Exercise brief
In how many lines of the listing does the string "trace" appear? Give only the number.

Material supplied
@[simp] theorem raiseEvent_rb (e : ErrorEvent) (s : State) : (raiseEvent e s).rb = s.rb := by unfold raiseEvent; split <;> simp

@[simp] theorem raiseEvent_sp (e : ErrorEvent) (s : State) : (raiseEvent e s).sp = s.sp := by unfold raiseEvent; split <;> simp

@[simp] theorem raiseEvent_xs (e : ErrorEvent) (s : State) : (raiseEvent e s).xs = s.xs := by unfold raiseEvent; split <;> simp

@[simp] theorem raiseEvent_fs (e : ErrorEvent) (s : State) : (raiseEvent e s).fs = s.fs := by unfold raiseEvent; split <;> simp

@[simp] theorem raiseEvent_wc (e : ErrorEvent) (s : State) : (raiseEvent e s).wc = s.wc := by unfold raiseEvent; split <;> simp

@[simp] theorem raiseEvent_gt (e : ErrorEvent) (s : State) : (raiseEvent e s).gt = s.gt := by unfold raiseEvent; split <;> simp

@[simp] theorem raiseEvent_flash (e : ErrorEvent) (s : State) : (raiseEvent e s).flash = s.flash := by unfold raiseEvent; split <;> simp

@[simp] theorem raiseEvent_env (e : ErrorEvent) (s : State) : (raiseEvent e s).env = s.env := by unfold raiseEvent; split <;> simp

/-! ### stageBlock -/

@[simp] theorem stageBlock_cfg (addr : Word) (data : List Byte) (s : State) : (stageBlock addr data s).cfg = s.cfg := by simp [stageBlock]

@[simp] theorem stageBlock_prof (addr : Word) (data : List Byte) (s : State) : (stageBlock addr data s).prof = s.prof := by simp [stageBlock]

@[simp] theorem stageBlock_mode (addr : Word) (data : List Byte) (s : State) : (stageBlock addr data s).mode = s.mode := by simp [stageBlock]

@[simp] theorem stageBlock_jumpApp (addr : Word) (data : List Byte) (s : State) : (stageBlock addr data s).jumpApp = s.jumpApp := by simp [stageBlock]

@[simp] theorem stageBlock_rb (addr : Word) (data : List Byte) (s : State) : (stageBlock addr data s).rb = s.rb := by simp [stageBlock]

@[simp] theorem stageBlock_wc (addr : Word) (data : List Byte) (s : State) : (stageBlock addr data s).wc = s.wc := by simp [stageBlock]

@[simp] theorem stageBlock_gt (addr : Word) (data : List Byte) (s : State) : (stageBlock addr data s).gt = s.gt := by simp [stageBlock]

@[simp] theorem stageBlock_txq (addr : Word) (data : List Byte) (s : State) : (stageBlock addr data s).txq = s.txq := by simp [stageBlock]

@[simp] theorem stageBlock_flash (addr : Word) (data : List Byte) (s : State) : (stageBlock addr data s).flash = s.flash := by simp [stageBlock]

@[simp] theorem stageBlock_trace (addr : Word) (data : List Byte) (s : State) : (stageBlock addr data s).trace = s.trace := by simp [stageBlock]

@[simp] theorem stageBlock_env (addr : Word) (data : List Byte) (s : State) : (stageBlock addr data s).env = s.env := by simp [stageBlock]

/-! ### nextDraw -/

@[simp] theorem nextDraw_cfg (s : State) : (nextDraw s).2.cfg = s.cfg := by unfold nextDraw; split <;> rfl

@[simp] theorem nextDraw_prof (s : State) : (nextDraw s).2.prof = s.prof := by unfold nextDraw; split <;> rfl

@[simp] theorem nextDraw_mode (s : State) : (nextDraw s).2.mode = s.mode := by unfold nextDraw; split <;> rfl

@[simp] theorem nextDraw_jumpApp (s : State) : (nextDraw s).2.jumpApp = s.jumpApp := by unfold nextDraw; split <;> rfl

@[simp] theorem nextDraw_rb (s : State) : (nextDraw s).2.rb = s.rb := by unfold nextDraw; split <;> rfl

@[simp] theorem nextDraw_sp (s : State) : (nextDraw s).2.sp = s.sp := by unfold nextDraw; split <;> rfl

@[simp] theorem nextDraw_xs (s : State) : (nextDraw s).2.xs = s.xs := by unfold nextDraw; split <;> rfl

@[simp] theorem nextDraw_fs (s : State) : (nextDraw s).2.fs = s.fs := by unfold nextDraw; split <;> rfl

@[simp] theorem nextDraw_wc (s : State) : (nextDraw s).2.wc = s.wc := by unfold nextDraw; split <;> rfl

@[simp] theorem nextDraw_gt (s : State) : (nextDraw s).2.gt = s.gt := by unfold nextDraw; split <;> rfl

@[simp] theorem nextDraw_txq (s : State) : (nextDraw s).2.txq = s.txq := by unfold nextDraw; split <;> rfl

@[simp] theorem nextDraw_flash (s : State) : (nextDraw s).2.flash = s.flash := by unfold nextDraw; split <;> rfl

@[simp] theorem nextDraw_trace (s : State) : (nextDraw s).2.trace = s.trace := by unfold nextDraw; split <;> rfl

/-! ### nextEvent -/

@[simp] theorem nextEvent_cfg (s : State) : (nextEvent s).2.cfg = s.cfg := by unfold nextEvent; split <;> (try split) <;> (try split) <;> rfl

@[simp] theorem nextEvent_prof (s : State) : (nextEvent s).2.prof = s.prof := by unfold nextEvent; split <;> (try split) <;> (try split) <;> rfl

@[simp] theorem nextEvent_mode (s : State) : (nextEvent s).2.mode = s.mode := by unfold nextEvent; split <;> (try split) <;> (try split) <;> rfl

@[simp] theorem nextEvent_jumpApp (s : State) : (nextEvent s).2.jumpApp = s.jumpApp := by unfold nextEvent; split <;> (try split) <;> (try split) <;> rfl

@[simp] theorem nextEvent_rb (s : State) : (nextEvent s).2.rb = s.rb := by unfold nextEvent; split <;> (try split) <;> (try split) <;> rfl

@[simp] theorem nextEvent_sp (s : State) : (nextEvent s).2.sp = s.sp := by unfold nextEvent; split <;> (try split) <;> (try split) <;> rfl

@[simp] theorem nextEvent_xs (s : State) : (nextEvent s).2.xs = s.xs := by unfold nextEvent; split <;> (try split) <;> (try split) <;> rfl

@[simp] theorem nextEvent_fs (s : State) : (nextEvent s).2.fs = s.fs := by unfold nextEvent; split <;> (try split) <;> (try split) <;> rfl

@[simp] theorem nextEvent_wc (s : State) : (nextEvent s).2.wc = s.wc := by unfold nextEvent; split <;> (try split) <;> (try split) <;> rfl

@[simp] theorem nextEvent_gt (s : State) : (nextEvent s).2.gt = s.gt := by unfold nextEvent; split <;> (try split) <;> (try split) <;> rfl

@[simp] theorem nextEvent_txq (s : State) : (nextEvent s).2.txq = s.txq := by unfold nextEvent; split <;> (try split) <;> (try split) <;> rfl

@[simp] theorem nextEvent_flash (s : State) : (nextEvent s).2.flash = s.flash := by unfold nextEvent; split <;> (try split) <;> (try split) <;> rfl

@[simp] theorem nextEvent_trace (s : State) : (nextEvent s).2.trace = s.trace := by unfold nextEvent; split <;> (try split) <;> (try split) <;> rfl

/-! ### flushFailed -/

@[simp] theorem flushFailed_cfg (s : State) : (flushFailed s).cfg = s.cfg := by simp [flushFailed]

@[simp] theorem flushFailed_prof (s : State) : (flushFailed s).prof = s.prof := by simp [flushFailed]

@[simp] theorem flushFailed_mode (s : State) : (flushFailed s).mode = s.mode := by simp [flushFailed]

@[simp] theorem flushFailed_jumpApp (s : State) : (flushFailed s).jumpApp = s.jumpApp := by simp [flushFailed]

@[simp] theorem flushFailed_rb (s : State) : (flushFailed s).rb = s.rb := by simp [flushFailed]

@[simp] theorem flushFailed_sp (s : State) : (flushFailed s).sp = s.sp := by simp [flushFailed]

@[simp] theorem flushFailed_wc (s : State) : (flushFailed s).wc = s.wc := by simp [flushFailed]

@[simp] theorem flushFailed_gt (s : State) : (flushFailed s).gt = s.gt := by simp [flushFailed]

@[simp] theorem flushFailed_flash (s : State) : (flushFailed s).flash = s.flash := by simp [flushFailed]

@[simp] theorem flushFailed_env (s : State) : (flushFailed s).env = s.env := by simp [flushFailed]

/-! ### ackWriteBlock -/

@[simp] theorem ackWriteBlock_cfg (addr : Word) (s : State) : (ackWriteBlock addr s).cfg = s.cfg := by simp [ackWriteBlock]

@[simp] theorem ackWriteBlock_prof (addr : Word) (s : State) : (ackWriteBlock addr s).prof = s.prof := by simp [ackWriteBlock]

@[simp] theorem ackWriteBlock_mode (addr : Word) (s : State) : (ackWriteBlock addr s).mode = s.mode := by simp [ackWriteBlock]

@[simp] theorem ackWriteBlock_jumpApp (addr : Word) (s : State) : (ackWriteBlock addr s).jumpApp = s.jumpApp := by simp [ackWriteBlock]

@[simp] theorem ackWriteBlock_rb (addr : Word) (s : State) : (ackWriteBlock addr s).rb = s.rb := by simp [ackWriteBlock]

@[simp] theorem ackWriteBlock_sp (addr : Word) (s : State) : (ackWriteBlock addr s).sp = s.sp := by simp [ackWriteBlock]

@[simp] theorem ackWriteBlock_xs (addr : Word) (s : State) : (ackWriteBlock addr s).xs = s.xs := by simp [ackWriteBlock]

@[simp] theorem ackWriteBlock_wc (addr : Word) (s : State) : (ackWriteBlock addr s).wc = s.wc := by simp [ackWriteBlock]

@[simp] theorem ackWriteBlock_gt (addr : Word) (s : State) : (ackWriteBlock addr s).gt = s.gt := by simp [ackWriteBlock]

@[simp] theorem ackWriteBlock_flash (addr : Word) (s : State) : (ackWriteBlock addr s).flash = s.flash := by simp [ackWriteBlock]

@[simp] theorem ackWriteBlock_env (addr : Word) (s : State) : (ackWriteBlock addr s).env = s.env := by simp [ackWriteBlock]

/-! ### ackEof -/

@[simp] theorem ackEof_cfg (s : State) : (ackEof s).cfg = s.cfg := by simp [ackEof]

@[simp] theorem ackEof_prof (s : State) : (ackEof s).prof = s.prof := by simp [ackEof]

@[simp] theorem ackEof_mode (s : State) : (ackEof s).mode = s.mode := by simp [ackEof]

@[simp] theorem ackEof_jumpApp (s : State) : (ackEof s).jumpApp = s.jumpApp := by simp [ackEof]

@[simp] theorem ackEof_rb (s : State) : (ackEof s).rb = s.rb := by simp [ackEof]

@[simp] theorem ackEof_sp (s : State) : (ackEof s).sp = s.sp := by simp [ackEof]

@[simp] theorem ackEof_wc (s : State) : (ackEof s).wc = s.wc := by simp [ackEof]

@[simp] theorem ackEof_gt (s : State) : (ackEof s).gt = s.gt := by simp [ackEof]

@[simp] theorem ackEof_flash (s : State) : (ackEof s).flash = s.flash := by simp [ackEof]

@[simp] theorem ackEof_env (s : State) : (ackEof s).env = s.env := by simp [ackEof]

/-! ### The fields that an update does change -/

theorem setXs_xs (v : TransferState) (s : State) :
    (setXs v s).xs = if s.xs = .complete then .complete else v := by
  unfold setXs; split <;> simp_all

Result for this task
3